Uncertain laboratories, emerging sciences: Making microbes invisible again

When I asked astrobiologists what their laboratories looked like, I was often told that they completely resembled any other microbiology lab but that all the activities were performed with a context in mind. To figure out what this context might consist of, I spent many mornings strolling around an astrobiology lab. Sitting on the stool in front of the microscope, one day, one of the senior PhD students in astrobiology was looking at his microbial samples. Leaning on the microscope ocular, the young researcher zoomed in on random spots of the slide he had carefully prepared and counted the cells lightened in every spot to estimate their growth or ratio of survival. “How many cells are there?” I asked. “Not that many of them,” he replied, and then he explained that most of them had probably died, at least those that we know. But that thin piece of glass might have held plenty of cells from a shadow biosphere, he explained, that he simply could not see or recognize: “…alien life right under our noses.” His younger colleague, pipetting on the nearby bench, turned his head around and asked what he was talking about. “It’s just a hypothesis,” he replied, shrugging his shoulders, “but it makes you wonder…!” In fact, as mentioned above, very little research into the shadow biosphere hypothesis is today actively carried out in laboratories, possibly as a side effect of the harsh debacle that followed NASA’s triumphant announcement. The shadow biosphere hypothesis, which became both well-known and infamous following Wolfe-Simon’s GFAJ-1 article, did not fade: on the contrary, the possible existence of a shadow biosphere, even if seldom discussed in formal settings, is still brought up in informal talks and taken into consideration when debating whether anomalies should be discarded as failed experiments or investigated as possible insights into what “traditional” biology would fail to grasp.

Inside the laboratory walls, the detection and recognition of microbial life forms is mediated by a multitude of instruments that make them visible and manipulable. The simple act of looking is more troublesome that one can imagine. First of all, the microbes the scientist was interested in did not come from a commercial strain; they were not purchased from an online catalog and delivered to the lab but instead collected on a field site, in some environment presenting characteristics of interest as analogue to other planetary places. Immediately after collection, the samples were stored in plastic bags and then carried to the laboratory where microbes could be separated from other components of the sample. Extracting microbes from a soil sample requires a complex mix of crushing, dissolving, blending, and centrifuging. Once separated, they can be transferred on to agar plates and cultured in different conditions for several days to monitor their responses.

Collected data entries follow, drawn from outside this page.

-- ==== Sys2Proof/Machine/Ops.lean ====
section
/-! DEFINITION. The named operations over the state that the chapters share: views, block updates, the filter and the
counter, the outbound queue, the roster, the result table, enrollment, and the power and closure outputs. -/

namespace Sys2Proof.Machine

/-! ## Block updates -/

def State.mapFront (s : State) (f : FrontEnd → FrontEnd) : State := { s with front := f s.front }

def State.mapPlan (s : State) (f : PlanStore → PlanStore) : State := { s with plan := f s.plan }

def State.mapGate (s : State) (f : ErrorGate → ErrorGate) : State := { s with gate := f s.gate }

def State.mapTimed (s : State) (f : TimedUnit → TimedUnit) : State := { s with timed := f s.timed }

def State.mapLine (s : State) (f : LineInterface → LineInterface) : State := { s with line := f s.line }

def State.mapCoord (s : State) (f : Coordinator → Coordinator) : State := { s with coord := f s.coord }

def State.mapClosure (s : State) (f : ClosureUnit → ClosureUnit) : State := { s with closure := f s.closure }

def State.mapPower (s : State) (f : PowerUnit → PowerUnit) : State := { s with power := f s.power }

def State.mapQueue (s : State) (f : OutQueue → OutQueue) : State :=
  s.mapLine fun l => { l with queue := f l.queue }

/-! ## Views -/

/-- The present instant on the time base (R1). -/
def State.now (s : State) : Nat := s.front.timeBase

/-- FILLED slots counted upward to the first EMPTY one. -/
def filledPrefixLength : List (Option StepRecord) → Nat
  | some _ :: rest => filledPrefixLength rest + 1
  | none :: _ => 0
  | [] => 0

/-- The plan length L (R36). -/
def PlanStore.length (p : PlanStore) : Nat := filledPrefixLength p.slots.toList

/-- The slot of a step. -/
def State.slot (s : State) (k : StepIx) : Option StepRecord := s.plan.slots[k]

/-- The result record of a step. -/
def State.result (s : State) (k : StepIx) : ResultRecord := s.coord.results[k]

/-- The level that a meter edge makes active (R2). -/
def activeLevel : Edge → Level
  | .rising => .high
  | .falling => .low

def inactiveLevel : Edge → Level
  | .rising => .low
  | .falling => .high

/-- The in-force setting: the self-test setting in BURST, else the plan setting (R2). -/
def FrontEnd.inForce (f : FrontEnd) : FilterSetting :=
  match f.loop with
  | .off => f.planSetting
  | .burst _ => FilterSetting.default

/-- The in-force filter width W in µs. -/
def FrontEnd.widthMicros (f : FrontEnd) : Nat := f.inForce.width * Config.widthUnit

/-- The level of LOOP (R15). -/
def FrontEnd.loopPin (f : FrontEnd) : Level :=
  match f.loop with
  | .off => .low
  | .burst start =>
    if f.timeBase - start < Config.burstLength ∧ (f.timeBase - start) % Config.loopPeriod < Config.loopHigh
    then .high else .low

/-- MEASURING, REPORTED or SUSPENDED: the step has triggered and is not complete. -/
def RunState.triggered : RunState → Bool
  | .measuring => true
  | .reported => true
  | .suspended => true
  | _ => false

/-- GATHERING to SUSPENDED. -/
def RunState.stepping : RunState → Bool
  | .gathering => true
  | r => r.triggered

/-- R95: the roster is live. -/
def Coordinator.live (c : Coordinator) : Bool := c.stage != .none || c.run == .enrolled || c.run.stepping

/-- R96: the roster is collecting. -/
def Coordinator.collecting (c : Coordinator) : Bool := c.stage != .none || c.run == .enrolled

/-! ## The glitch filter and the period measure (R2, R5, R8) -/

def FrontEnd.resetPeriod (f : FrontEnd) : FrontEnd := { f with lastPulse := none, lastPeriod := none }

/-- The input state that the level of MTP gives under the in-force setting (R5, R17). -/
def FrontEnd.restingInput (f : FrontEnd) : InputState :=
  if f.mtp = activeLevel f.inForce.edge then .waitRelease else .waitEdge

/-- R3: the candidate whose hold completes at this very instant, its pulse not yet taken. -/
def FrontEnd.completing (f : FrontEnd) : Option Nat :=
  if f.input = .qualify then f.candidate.filter fun t => t + f.widthMicros == f.timeBase else none

/-- R5: a restart of the filter. A pulse whose acceptance instant this is, is not lost with the candidate: it travels
with no period and its time stamp becomes the last pulse time (R8, R154; log 31). R5 does not name the release time: it
becomes absent, the model's choice (log 38). -/
def FrontEnd.restartFilter (f : FrontEnd) (pulse : Option Nat) : FrontEnd :=
  { f.resetPeriod with lastPulse := pulse, candidate := none, releaseTime := none, input := f.restingInput }

/-- R5: the filter restarts where the in-force setting differs from the one before. -/
def FrontEnd.restartIfChanged (f before : FrontEnd) : FrontEnd :=
  if f.inForce = before.inForce then f else f.restartFilter before.completing

/-- R2: a new plan setting, in force at once outside a burst. -/
def FrontEnd.setPlanSetting (f : FrontEnd) (x : FilterSetting) : FrontEnd :=
  { f with planSetting := x }.restartIfChanged f

/-- R15, R16: the loop generator returns to OFF, at the end of a burst or at its abort. -/
def FrontEnd.loopOff (f : FrontEnd) : FrontEnd :=
  { f with loop := .off }.restartIfChanged f

/-- R15: the burst starts; the filter restarts and the period measure is reset. -/
def FrontEnd.loopStart (f : FrontEnd) : FrontEnd :=
  { f with loop := .burst f.timeBase }.restartFilter f.completing

/-! ## The reference counter and the next-edge request (R11, R12, R13) -/

def RefCounter.started : RefCounter := { counting := true, value := 0, overrange := false }

def RefCounter.stopped (c : RefCounter) : RefCounter := { c with counting := false }

/-- R12: a rising edge of RFP. -/
def RefCounter.edge (c : RefCounter) : RefCounter :=
  if c.counting && decide (c.value < Config.counterMax) then
    { c with value := c.value + 1, overrange := c.overrange || decide (c.value + 1 = Config.counterMax) }
  else c

def State.stopCounter (s : State) : State := s.mapFront fun f => { f with counter := f.counter.stopped }

/-- R113, R126: the reference wait starts and the next-edge request is made PENDING. -/
def State.startReferenceWait (s : State) : State :=
  (s.mapCoord fun c => { c with waitEnd := some (s.now + Config.referenceWait) }).mapFront
    fun f => { f with nextEdge := true }

/-- The reference wait is stopped and the request cancelled (R13). -/
def State.stopReferenceWait (s : State) : State :=
  (s.mapCoord fun c => { c with waitEnd := none }).mapFront fun f => { f with nextEdge := false }

/-! ## The outbound queue (R85, R93) -/

/-- R85: a new entry has a failed-attempt count of 0. -/
def Entry.fresh {α : Type} (frame : α) : Entry α := { frame := frame, fails := 0, offered := false }

/-- A request to queue; in STRAP-FAULT it is discarded (R93). -/
def State.request (s : State) (f : OutQueue → OutQueue) : State :=
  if s.line.link = .strapFault then s else s.mapQueue f

def State.queueLapse (s : State) (k : StepIx) (p : LapsePhase) : State :=
  s.request fun q => { q with lapse := some (Entry.fresh { step := k, phase := p }) }

def State.queueParked (s : State) (r : ParkedReason) : State :=
  s.request fun q => { q with parked := some (Entry.fresh r) }

def State.queueReady (s : State) (k : StepIx) : State :=
  s.request fun q => { q with ready := some (Entry.fresh k) }

def State.queueHold (s : State) (k : StepIx) : State :=
  s.request fun q => { q with hold := some (Entry.fresh k) }

def State.queuePresent (s : State) (n : BitVec 16) : State :=
  s.request fun q => { q with present := some (Entry.fresh n) }

def State.queueReply (s : State) (kind : RecordKind) (slot : BitVec 5) : State :=
  s.request fun q => { q with reply := some (Entry.fresh { kind := kind, slot := slot }) }

/-- The DONE of a result record (R120): step index, verdict, attempt, and the error when the record holds one. -/
def doneOf (k : StepIx) (r : ResultRecord) : DoneFrame :=
  { step := k, verdict := r.verdict, attempt := r.attempt, error := r.values.error }

/-- DONE(k) is queued from the record as it stands (R120). -/
def State.queueDone (s : State) (k : StepIx) : State :=
  s.request fun q => { q with done := some (Entry.fresh (doneOf k (s.result k))) }

def State.withdrawReady (s : State) : State := s.mapQueue fun q => { q with ready := none }

def State.withdrawHold (s : State) : State := s.mapQueue fun q => { q with hold := none }

def State.withdrawDone (s : State) : State := s.mapQueue fun q => { q with done := none }

def State.withdrawPresent (s : State) : State := s.mapQueue fun q => { q with present := none }

/-- Whether a LAPSE of this step and phase is pending. -/
def OutQueue.lapsePending (q : OutQueue) (k : StepIx) (p : LapsePhase) : Bool :=
  match q.lapse with
  | some e => e.frame == { step := k, phase := p }
  | none => false

/-- Withdraw a pending LAPSE of this step and phase. -/
def State.withdrawLapse (s : State) (k : StepIx) (p : LapsePhase) : State :=
  if s.line.queue.lapsePending k p then s.mapQueue fun q => { q with lapse := none } else s

/-- R123, R130, R131, R132: READY, HOLD, DONE and LAPSE of the station's own are withdrawn. -/
def State.withdrawStepFrames (s : State) : State :=
  s.mapQueue fun q => { q with lapse := none, done := none, ready := none, hold := none }

/-! ## The roster (R95, R96, R104 to R107) -/

def Member.isActive (m : Member) : Bool := m.standing == .active

def Member.join (p : Position) : Member := { position := p, standing := .active, phase := .waiting }

/-- R95, R96: a position joins in its place; one already listed stays as it is. -/
def enterRoster (p : Position) : List Member → List Member
  | [] => [Member.join p]
  | m :: rest =>
    if p < m.position then Member.join p :: m :: rest
    else if p = m.position then m :: rest
    else m :: enterRoster p rest

/-- Whether a position has an ACTIVE entry. -/
def activeAt (p : Position) (roster : List Member) : Bool :=
  roster.any fun m => m.position == p && m.isActive

/-- The phase of the ACTIVE entry of a position is set. -/
def setPhaseAt (p : Position) (ph : Phase) (roster : List Member) : List Member :=
  roster.map fun m => if m.position == p && m.isActive then { m with phase := ph } else m

/-- R111: every ACTIVE entry takes the phase WAITING. -/
def allWaiting (roster : List Member) : List Member :=
  roster.map fun m => if m.isActive then { m with phase := .waiting } else m

def Member.isReported (m : Member) : Bool :=
  match m.phase with
  | .reported _ => true
  | .waiting => false
  | .ready => false

/-- R124, R127: each ACTIVE entry that is not REPORTED becomes REPORTED with a verdict. -/
def reportRest (v : Verdict) (roster : List Member) : List Member :=
  roster.map fun m => if m.isActive && !m.isReported then { m with phase := .reported v } else m

/-- R105 to R107, R119: the ACTIVE entries that satisfy `p` become STRUCK. -/
def strikeWhere (p : Member → Bool) (reason : StrikeReason) (roster : List Member) : List Member :=
  roster.map fun m => if m.isActive && p m then { m with standing := .struck reason } else m

/-- R113: every ACTIVE entry is READY. -/
def allReady (roster : List Member) : Bool := roster.all fun m => !m.isActive || m.phase == .ready

/-- R123: every ACTIVE entry is REPORTED. -/
def allReported (roster : List Member) : Bool := roster.all fun m => !m.isActive || m.isReported

def State.mapRoster (s : State) (f : List Member → List Member) : State :=
  s.mapCoord fun c => { c with roster := f c.roster }

/-! ## The result table (R101, R120, R131) -/

def State.setResult (s : State) (k : StepIx) (r : ResultRecord) : State :=
  s.mapCoord fun c => { c with results := c.results.set k r }

/-- Verdict NONE with values and marks absent, the attempt kept (R101, R125, R131). -/
def ResultRecord.cleared (r : ResultRecord) : ResultRecord := { ResultRecord.blank with attempt := r.attempt }

/-- R120: the verdict and the values handed over, with no partial-or-late mark; attempt and reference-quiet stay. -/
def ResultRecord.write (r : ResultRecord) (v : Verdict) (x : ResultValues) : ResultRecord :=
  { r with verdict := v, values := x, mark := .none }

Cell culture is used to make microbes visible by causing them to grow into large communities. Biologists spend a significant part of their time taking care of their cultures, following protocols for “optimal” growth. However, they are adamant that only a small portion—less than 1 percent, according to Pace (1997)—of the huge microbial diversity found in the field can be cultured in the lab, often for unknown reasons. The identity of most of the microbes refusing to survive and duplicate within a petri dish remains unknown, “shrugged aside as uncooperative” (Davies et al. 2009, 247). Shadow life forms might require conditions that astrobiologists do not expect, for example, unusual chemical elements, extreme temperatures, and a different barometric pressure putting into perspective adjectives such as “standard,” “normal,” and “optimal” (Helmreich 2012).

An important technique for identifying unculturable components of microbial communities is polymerase chain reaction (PCR), which allows the amplification of a segment of DNA across several orders of magnitude. However, PCR might not be serviceable for different forms of life, as the process requires “universal primers,” which might in fact turn out to be very specific and contingent.

The microscope allows the researcher to exercise her sensing capabilities across scales with the mediation of lenses, lights, dyes, calibrations, and so on. Nevertheless, under the lens of a microscope, single cells with a structure different from what scientists are used to might not be visible, as fluorescent microscopy can only identify cells containing a gene or protein complementary to the probe being used. On the contrary, they might be visible (if they contain sites where the dye can attach or with traditional optical microscopes) but not recognizable, as the morphology of microbes (i.e., their shape and physical characteristics) provides little insight into their phylogenetic classification or metabolic capabilities. As Cleland and Copley (2005) put it, “we are unlikely to be able to distinguish between normal life and alternative life just by looking” (p. 168).

Each of these devices is a black-box connected to all the others that come to constitute a microbiology lab. These techniques, when thought about in relation to the hypothesis of the existence of an independent biosphere, have to be reopened. Despite—and because of—the heuristic uncertainty, they offer a handhold for astrobiologists’ commitment to unknowns and help to articulate questions that might not otherwise have made sense. The idea of a shadow biosphere is a discursive space in which astrobiologists can share their perplexities, uncertainties, and new possibilities of visualizing living beings and broadening the definition of life. It goes hand-in-hand and reinforces the idea that life and its kaleidoscope of possibilities remains unknown and in need of a new approach for further investigation. This set of uncertainties and unknowns is, in a sense, the different context that astrobiologists have in mind when performing their daily work at the laboratory bench. In Davies and colleagues’ (2009) words:

This extensive ignorance raises the intriguing issue of how sure we can be that all microbial types have been identified. Might it be the case that the exploration of the biosphere is not complete? (p. 421)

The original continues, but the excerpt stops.